The output should be all lines of the entries below in which the word "klast" occurs.

» INPUT:
══════════

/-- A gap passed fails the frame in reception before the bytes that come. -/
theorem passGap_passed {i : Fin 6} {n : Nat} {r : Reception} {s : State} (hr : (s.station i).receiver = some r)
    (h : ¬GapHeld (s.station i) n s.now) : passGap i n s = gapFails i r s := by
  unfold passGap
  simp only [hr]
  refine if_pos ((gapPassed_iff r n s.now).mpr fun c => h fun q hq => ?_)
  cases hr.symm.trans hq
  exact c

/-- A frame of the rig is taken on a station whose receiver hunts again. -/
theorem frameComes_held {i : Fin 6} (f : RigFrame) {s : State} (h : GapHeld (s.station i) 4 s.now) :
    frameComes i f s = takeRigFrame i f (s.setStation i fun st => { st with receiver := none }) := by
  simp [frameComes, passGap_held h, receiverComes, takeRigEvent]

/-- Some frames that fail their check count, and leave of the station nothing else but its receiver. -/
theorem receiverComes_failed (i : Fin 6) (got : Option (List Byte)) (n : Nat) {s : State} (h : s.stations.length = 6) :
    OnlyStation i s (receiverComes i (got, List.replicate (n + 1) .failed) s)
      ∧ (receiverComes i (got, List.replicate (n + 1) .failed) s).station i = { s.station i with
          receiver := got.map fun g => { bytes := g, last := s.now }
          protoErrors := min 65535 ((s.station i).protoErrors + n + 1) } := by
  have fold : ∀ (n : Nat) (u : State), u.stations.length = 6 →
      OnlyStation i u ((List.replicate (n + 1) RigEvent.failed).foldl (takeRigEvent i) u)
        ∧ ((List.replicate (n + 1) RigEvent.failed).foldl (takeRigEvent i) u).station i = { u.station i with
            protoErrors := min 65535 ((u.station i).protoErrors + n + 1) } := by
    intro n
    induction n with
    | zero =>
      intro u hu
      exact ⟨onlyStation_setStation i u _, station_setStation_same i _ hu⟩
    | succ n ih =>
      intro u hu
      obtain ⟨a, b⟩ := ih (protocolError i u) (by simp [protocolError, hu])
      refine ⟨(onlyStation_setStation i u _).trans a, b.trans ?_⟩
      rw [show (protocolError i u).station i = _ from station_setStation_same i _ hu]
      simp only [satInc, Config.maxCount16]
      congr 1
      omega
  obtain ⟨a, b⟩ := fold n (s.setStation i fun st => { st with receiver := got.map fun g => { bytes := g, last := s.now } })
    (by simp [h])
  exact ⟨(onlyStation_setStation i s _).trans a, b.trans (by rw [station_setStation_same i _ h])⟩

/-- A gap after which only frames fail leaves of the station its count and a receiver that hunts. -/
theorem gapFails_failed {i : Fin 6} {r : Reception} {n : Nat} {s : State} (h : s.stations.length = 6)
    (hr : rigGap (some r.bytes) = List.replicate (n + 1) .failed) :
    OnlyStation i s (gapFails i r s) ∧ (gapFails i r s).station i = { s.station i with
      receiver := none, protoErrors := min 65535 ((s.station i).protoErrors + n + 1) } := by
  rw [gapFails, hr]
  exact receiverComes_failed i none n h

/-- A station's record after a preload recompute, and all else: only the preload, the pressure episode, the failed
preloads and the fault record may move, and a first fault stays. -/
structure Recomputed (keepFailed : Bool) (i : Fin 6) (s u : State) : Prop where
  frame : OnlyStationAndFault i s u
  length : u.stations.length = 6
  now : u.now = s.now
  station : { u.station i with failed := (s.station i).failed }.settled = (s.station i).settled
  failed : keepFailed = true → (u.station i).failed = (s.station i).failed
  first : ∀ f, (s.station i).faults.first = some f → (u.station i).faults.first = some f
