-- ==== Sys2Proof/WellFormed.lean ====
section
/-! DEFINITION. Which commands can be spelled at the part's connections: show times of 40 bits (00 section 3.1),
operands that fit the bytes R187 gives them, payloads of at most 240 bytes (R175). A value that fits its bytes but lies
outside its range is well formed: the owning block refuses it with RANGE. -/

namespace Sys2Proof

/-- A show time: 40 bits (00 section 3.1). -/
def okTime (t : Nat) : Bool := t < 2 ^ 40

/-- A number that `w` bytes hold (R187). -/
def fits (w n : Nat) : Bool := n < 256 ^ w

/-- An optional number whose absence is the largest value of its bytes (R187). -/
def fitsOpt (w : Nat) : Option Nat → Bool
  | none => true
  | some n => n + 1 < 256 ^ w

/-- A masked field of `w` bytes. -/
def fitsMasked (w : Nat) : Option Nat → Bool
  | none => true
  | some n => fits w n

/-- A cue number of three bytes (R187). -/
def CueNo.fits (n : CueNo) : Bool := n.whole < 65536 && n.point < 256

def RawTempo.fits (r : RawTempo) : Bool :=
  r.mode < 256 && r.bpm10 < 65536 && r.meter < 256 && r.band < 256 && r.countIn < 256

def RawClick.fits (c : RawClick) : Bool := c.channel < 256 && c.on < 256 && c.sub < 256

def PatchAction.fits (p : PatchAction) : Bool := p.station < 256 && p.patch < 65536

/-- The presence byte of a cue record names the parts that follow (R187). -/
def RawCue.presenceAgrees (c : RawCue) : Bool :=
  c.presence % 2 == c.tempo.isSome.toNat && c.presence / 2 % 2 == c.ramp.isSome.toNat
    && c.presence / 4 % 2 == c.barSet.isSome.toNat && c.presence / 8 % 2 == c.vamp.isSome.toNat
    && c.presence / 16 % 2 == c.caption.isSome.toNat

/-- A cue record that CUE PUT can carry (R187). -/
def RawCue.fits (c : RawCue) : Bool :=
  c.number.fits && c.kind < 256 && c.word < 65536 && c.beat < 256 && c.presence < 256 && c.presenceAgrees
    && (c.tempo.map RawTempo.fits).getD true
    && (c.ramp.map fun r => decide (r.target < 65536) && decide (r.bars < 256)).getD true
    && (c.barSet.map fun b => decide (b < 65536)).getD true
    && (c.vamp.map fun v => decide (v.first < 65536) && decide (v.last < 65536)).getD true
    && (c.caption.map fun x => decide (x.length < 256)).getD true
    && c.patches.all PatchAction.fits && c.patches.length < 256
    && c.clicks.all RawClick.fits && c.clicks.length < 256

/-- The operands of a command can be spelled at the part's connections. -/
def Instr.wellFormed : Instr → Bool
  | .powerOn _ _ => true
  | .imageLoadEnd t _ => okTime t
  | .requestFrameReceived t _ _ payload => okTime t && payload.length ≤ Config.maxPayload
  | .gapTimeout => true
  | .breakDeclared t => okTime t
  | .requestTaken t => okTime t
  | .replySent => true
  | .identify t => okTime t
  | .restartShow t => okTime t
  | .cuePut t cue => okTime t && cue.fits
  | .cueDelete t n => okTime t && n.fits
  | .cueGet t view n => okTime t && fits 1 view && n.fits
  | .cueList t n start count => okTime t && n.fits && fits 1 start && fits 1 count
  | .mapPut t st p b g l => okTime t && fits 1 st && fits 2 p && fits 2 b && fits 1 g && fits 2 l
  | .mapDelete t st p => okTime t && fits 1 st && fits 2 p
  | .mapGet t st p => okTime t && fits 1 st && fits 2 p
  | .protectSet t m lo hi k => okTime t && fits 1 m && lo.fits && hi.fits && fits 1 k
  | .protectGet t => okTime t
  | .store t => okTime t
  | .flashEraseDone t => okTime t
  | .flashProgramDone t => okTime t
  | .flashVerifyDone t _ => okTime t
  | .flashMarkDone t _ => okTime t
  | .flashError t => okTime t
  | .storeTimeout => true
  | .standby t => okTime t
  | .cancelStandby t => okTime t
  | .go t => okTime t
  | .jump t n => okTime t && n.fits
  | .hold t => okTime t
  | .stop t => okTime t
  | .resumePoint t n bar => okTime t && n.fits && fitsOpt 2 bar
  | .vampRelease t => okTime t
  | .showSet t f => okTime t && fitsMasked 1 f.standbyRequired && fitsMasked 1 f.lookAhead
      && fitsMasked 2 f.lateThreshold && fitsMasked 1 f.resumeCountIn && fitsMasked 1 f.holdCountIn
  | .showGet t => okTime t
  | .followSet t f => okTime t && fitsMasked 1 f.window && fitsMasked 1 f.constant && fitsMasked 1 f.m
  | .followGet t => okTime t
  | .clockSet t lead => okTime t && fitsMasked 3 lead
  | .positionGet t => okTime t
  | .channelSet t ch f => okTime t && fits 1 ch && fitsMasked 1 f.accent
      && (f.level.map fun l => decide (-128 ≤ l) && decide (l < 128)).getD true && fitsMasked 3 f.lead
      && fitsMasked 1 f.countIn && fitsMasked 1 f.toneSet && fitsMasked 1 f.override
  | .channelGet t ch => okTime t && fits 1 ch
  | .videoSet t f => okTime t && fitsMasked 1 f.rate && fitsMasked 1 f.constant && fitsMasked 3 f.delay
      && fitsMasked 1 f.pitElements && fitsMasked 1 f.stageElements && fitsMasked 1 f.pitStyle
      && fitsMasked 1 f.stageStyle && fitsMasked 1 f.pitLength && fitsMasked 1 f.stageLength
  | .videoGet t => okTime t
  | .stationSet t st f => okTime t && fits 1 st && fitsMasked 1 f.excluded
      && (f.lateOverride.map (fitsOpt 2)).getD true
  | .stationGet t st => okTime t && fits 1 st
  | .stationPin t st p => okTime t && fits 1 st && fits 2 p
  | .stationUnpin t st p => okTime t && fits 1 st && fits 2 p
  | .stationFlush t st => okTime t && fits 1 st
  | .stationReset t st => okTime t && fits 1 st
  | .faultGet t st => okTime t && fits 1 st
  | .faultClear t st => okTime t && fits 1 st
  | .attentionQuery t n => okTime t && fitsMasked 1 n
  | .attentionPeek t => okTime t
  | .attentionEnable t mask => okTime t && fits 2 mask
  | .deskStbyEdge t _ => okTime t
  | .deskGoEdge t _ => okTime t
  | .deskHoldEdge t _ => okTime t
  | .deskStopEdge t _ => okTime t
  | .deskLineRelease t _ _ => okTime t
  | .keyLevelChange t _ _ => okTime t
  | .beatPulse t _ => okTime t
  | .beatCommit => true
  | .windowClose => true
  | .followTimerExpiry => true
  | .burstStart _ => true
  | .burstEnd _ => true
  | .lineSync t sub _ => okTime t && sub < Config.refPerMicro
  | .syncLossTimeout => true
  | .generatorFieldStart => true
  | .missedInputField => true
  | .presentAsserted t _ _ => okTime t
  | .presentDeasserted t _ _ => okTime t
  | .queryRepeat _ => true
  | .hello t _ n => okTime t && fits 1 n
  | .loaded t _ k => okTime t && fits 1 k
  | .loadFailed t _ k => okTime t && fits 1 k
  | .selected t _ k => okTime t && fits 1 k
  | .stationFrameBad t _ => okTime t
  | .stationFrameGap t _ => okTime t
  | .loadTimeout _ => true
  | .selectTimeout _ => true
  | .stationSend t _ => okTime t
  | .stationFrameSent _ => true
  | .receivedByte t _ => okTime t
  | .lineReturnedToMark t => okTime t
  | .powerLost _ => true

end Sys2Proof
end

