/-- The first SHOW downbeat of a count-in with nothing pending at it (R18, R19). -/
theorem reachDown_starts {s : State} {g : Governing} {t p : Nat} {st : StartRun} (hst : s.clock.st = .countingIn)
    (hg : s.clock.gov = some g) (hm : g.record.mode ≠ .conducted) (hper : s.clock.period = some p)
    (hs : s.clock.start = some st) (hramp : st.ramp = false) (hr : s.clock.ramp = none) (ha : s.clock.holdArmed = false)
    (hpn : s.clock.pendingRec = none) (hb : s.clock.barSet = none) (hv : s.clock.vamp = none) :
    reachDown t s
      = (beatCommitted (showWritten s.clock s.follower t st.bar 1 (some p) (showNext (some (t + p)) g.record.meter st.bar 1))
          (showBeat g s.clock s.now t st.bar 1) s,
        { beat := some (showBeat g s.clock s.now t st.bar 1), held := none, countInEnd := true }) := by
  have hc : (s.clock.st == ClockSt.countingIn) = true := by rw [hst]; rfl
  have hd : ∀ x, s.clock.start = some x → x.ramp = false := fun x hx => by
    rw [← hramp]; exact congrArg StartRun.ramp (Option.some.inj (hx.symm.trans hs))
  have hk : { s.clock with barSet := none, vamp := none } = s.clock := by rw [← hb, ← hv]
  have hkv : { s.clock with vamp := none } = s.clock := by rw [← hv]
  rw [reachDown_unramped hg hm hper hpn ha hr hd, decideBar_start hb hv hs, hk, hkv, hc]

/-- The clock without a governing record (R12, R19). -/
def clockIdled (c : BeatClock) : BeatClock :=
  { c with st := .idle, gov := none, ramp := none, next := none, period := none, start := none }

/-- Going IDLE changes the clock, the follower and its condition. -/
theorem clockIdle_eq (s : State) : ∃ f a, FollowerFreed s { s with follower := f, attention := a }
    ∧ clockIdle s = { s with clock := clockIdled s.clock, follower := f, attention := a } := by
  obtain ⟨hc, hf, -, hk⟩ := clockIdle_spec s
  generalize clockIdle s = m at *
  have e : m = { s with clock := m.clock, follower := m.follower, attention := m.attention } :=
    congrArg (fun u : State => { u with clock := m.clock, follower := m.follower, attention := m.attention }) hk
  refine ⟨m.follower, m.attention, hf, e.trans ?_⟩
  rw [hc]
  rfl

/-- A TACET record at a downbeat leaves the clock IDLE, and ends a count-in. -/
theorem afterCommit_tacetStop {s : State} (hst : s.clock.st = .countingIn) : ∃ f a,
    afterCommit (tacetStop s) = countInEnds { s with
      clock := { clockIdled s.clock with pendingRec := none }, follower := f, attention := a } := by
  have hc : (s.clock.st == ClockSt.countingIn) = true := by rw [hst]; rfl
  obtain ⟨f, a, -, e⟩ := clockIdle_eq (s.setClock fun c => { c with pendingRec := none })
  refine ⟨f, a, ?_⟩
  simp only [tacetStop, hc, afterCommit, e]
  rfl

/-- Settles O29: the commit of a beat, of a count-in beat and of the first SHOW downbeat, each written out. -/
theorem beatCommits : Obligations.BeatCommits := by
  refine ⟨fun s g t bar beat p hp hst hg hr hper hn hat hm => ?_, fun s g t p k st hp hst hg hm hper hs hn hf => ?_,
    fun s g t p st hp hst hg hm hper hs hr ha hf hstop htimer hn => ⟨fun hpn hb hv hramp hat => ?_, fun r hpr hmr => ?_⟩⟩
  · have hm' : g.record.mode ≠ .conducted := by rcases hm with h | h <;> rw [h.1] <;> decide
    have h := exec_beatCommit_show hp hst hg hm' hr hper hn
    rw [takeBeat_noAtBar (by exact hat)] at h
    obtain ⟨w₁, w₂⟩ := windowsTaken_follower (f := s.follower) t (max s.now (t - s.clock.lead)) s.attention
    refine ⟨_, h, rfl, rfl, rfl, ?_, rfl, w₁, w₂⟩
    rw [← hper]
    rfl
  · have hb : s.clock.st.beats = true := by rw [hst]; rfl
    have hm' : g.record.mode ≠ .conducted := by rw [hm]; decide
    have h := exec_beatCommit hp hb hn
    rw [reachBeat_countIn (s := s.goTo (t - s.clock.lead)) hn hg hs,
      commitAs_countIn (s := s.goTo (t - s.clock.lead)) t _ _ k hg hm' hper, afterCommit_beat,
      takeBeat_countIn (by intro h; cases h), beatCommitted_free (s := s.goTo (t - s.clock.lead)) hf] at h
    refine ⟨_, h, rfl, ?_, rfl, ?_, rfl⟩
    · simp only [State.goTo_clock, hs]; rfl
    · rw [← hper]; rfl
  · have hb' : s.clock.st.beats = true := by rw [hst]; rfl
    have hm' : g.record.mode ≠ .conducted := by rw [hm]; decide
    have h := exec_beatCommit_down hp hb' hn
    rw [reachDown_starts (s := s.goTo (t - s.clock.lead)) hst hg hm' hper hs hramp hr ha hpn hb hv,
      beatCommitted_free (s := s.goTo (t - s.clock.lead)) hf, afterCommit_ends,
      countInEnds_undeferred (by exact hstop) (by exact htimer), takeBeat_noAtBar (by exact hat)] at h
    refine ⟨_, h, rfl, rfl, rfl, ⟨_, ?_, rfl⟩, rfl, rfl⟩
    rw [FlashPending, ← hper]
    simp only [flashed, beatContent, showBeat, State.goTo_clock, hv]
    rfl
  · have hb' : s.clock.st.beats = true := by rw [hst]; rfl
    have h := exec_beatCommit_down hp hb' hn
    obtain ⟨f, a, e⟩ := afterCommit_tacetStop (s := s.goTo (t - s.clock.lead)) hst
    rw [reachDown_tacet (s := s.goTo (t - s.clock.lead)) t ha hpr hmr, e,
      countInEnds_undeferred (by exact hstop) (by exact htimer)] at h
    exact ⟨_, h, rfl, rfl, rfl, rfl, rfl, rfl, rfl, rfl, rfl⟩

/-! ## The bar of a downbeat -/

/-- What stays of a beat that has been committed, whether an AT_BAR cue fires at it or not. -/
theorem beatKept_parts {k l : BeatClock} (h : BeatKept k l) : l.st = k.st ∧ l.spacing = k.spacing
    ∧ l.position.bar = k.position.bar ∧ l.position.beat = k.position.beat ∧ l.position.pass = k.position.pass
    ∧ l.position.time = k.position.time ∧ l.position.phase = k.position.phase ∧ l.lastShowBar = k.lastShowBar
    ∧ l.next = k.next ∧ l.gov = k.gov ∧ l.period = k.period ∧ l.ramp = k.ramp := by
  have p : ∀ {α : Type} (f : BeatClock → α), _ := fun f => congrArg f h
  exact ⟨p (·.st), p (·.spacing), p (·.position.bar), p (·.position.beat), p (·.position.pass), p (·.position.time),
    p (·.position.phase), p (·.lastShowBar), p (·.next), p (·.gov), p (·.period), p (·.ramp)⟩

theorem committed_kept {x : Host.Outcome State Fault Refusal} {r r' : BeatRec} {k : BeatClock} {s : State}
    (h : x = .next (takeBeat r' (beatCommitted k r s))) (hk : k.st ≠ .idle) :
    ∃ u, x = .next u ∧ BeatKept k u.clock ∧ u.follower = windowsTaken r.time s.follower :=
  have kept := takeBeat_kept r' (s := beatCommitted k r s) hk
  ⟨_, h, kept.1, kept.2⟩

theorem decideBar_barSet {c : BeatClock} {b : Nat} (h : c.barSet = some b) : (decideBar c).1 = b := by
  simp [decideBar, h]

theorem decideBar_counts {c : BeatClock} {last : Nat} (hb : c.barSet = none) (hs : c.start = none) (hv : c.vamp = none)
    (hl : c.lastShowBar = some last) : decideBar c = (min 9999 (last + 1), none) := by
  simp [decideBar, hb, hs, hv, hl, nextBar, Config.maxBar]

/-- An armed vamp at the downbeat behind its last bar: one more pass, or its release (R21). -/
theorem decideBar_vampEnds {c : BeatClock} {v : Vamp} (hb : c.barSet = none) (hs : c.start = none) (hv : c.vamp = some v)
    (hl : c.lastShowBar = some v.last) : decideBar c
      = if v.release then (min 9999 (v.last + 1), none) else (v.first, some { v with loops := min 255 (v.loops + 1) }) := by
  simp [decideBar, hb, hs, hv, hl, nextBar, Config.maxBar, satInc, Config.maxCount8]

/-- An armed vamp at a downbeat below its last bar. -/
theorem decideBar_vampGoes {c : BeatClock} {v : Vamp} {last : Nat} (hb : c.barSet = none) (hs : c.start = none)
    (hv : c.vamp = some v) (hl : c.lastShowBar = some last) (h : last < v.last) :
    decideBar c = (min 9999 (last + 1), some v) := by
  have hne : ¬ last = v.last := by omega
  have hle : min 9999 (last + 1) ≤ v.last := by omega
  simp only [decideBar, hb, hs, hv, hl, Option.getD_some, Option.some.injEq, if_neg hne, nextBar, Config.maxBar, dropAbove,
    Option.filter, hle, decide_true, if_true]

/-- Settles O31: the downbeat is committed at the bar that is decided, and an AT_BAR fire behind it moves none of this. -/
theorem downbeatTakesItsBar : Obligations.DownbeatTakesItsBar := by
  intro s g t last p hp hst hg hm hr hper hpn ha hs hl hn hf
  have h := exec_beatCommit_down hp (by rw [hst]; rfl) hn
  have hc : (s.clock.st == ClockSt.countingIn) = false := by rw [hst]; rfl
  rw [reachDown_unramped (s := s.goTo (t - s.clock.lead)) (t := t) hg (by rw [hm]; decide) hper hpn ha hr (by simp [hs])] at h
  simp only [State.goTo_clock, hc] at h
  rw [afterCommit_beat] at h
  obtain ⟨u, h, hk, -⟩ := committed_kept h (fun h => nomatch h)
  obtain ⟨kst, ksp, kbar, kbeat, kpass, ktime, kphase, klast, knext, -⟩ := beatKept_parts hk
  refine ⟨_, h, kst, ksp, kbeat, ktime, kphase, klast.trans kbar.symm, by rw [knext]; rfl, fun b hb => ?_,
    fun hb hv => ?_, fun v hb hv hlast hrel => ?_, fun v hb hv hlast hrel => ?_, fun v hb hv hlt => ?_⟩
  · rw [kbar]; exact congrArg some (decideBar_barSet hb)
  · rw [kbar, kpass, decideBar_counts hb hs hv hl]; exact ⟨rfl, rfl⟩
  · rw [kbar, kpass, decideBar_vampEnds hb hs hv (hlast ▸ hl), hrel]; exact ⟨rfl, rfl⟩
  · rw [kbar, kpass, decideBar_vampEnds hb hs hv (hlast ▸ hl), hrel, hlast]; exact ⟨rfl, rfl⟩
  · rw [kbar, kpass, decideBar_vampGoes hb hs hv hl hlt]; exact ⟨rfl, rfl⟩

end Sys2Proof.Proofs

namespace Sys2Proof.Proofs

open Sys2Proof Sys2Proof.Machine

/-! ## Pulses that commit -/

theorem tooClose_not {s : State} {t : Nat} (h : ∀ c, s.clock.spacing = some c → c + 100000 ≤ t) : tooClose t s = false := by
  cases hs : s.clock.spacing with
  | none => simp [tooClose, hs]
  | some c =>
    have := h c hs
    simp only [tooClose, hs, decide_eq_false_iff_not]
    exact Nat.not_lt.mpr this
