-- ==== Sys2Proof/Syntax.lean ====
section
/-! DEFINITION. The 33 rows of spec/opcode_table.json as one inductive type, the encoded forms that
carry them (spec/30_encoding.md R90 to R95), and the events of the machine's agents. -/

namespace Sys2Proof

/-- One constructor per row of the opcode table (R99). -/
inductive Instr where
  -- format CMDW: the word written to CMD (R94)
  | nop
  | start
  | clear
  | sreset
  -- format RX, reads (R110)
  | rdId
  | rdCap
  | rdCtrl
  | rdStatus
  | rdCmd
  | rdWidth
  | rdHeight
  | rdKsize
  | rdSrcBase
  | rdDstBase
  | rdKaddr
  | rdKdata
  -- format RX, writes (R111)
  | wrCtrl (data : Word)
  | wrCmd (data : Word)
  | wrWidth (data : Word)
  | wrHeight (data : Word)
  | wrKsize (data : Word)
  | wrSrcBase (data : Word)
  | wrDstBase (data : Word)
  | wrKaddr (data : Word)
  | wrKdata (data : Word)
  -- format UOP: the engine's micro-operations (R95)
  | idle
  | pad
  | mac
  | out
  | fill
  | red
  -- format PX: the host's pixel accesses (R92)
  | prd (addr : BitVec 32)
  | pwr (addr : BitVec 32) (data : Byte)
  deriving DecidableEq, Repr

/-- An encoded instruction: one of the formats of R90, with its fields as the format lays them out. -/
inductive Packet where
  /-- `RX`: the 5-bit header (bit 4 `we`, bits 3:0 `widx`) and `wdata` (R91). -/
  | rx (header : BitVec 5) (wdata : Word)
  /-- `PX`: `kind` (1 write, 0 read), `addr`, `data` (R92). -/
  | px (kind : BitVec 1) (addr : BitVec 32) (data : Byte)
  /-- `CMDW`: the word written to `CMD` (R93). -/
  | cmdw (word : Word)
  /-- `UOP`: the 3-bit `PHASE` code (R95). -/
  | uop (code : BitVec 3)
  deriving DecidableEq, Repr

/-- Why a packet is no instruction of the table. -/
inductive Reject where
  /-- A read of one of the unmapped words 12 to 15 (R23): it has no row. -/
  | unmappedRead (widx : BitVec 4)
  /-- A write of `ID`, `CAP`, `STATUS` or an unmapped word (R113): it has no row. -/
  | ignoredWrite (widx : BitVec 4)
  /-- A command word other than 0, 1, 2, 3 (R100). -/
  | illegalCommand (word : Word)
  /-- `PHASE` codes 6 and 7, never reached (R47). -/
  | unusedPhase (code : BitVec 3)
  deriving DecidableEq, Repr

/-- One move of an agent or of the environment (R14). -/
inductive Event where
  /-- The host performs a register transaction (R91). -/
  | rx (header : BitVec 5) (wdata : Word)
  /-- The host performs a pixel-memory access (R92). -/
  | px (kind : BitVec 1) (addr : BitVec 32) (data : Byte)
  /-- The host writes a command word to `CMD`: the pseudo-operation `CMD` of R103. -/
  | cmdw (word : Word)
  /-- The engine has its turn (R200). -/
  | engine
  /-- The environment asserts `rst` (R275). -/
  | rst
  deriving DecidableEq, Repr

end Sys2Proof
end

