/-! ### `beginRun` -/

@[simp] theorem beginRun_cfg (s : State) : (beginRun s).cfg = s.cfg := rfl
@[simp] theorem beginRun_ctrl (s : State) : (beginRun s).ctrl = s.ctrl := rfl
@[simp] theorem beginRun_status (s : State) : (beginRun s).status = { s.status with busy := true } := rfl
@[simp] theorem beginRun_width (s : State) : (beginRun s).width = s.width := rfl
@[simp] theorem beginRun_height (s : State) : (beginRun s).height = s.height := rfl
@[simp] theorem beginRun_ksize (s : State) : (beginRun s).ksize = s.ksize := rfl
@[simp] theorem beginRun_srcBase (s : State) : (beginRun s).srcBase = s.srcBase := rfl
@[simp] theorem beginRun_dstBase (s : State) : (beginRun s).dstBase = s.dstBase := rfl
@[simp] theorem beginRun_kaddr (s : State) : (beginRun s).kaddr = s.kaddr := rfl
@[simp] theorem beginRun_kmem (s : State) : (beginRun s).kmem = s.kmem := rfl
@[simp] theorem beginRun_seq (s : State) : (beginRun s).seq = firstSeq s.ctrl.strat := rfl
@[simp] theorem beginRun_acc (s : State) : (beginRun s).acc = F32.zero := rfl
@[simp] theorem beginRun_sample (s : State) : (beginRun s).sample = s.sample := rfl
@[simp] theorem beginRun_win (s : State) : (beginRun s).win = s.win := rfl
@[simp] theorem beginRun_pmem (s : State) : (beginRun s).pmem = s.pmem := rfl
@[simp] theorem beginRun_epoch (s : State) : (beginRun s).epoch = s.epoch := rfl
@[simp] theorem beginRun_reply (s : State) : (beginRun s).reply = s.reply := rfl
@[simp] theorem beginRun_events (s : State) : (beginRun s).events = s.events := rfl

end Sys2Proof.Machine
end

══════════

» ANSWER BOX:
  obtain ⟨kst, ksp, kbar, kbeat, kpass, ktime, kphase, klast, knext, -⟩ := beatKept_parts hk
  refine ⟨_, h, kst, ksp, kbeat, ktime, kphase, klast.trans kbar.symm, by rw [knext]; rfl, fun b hb => ?_,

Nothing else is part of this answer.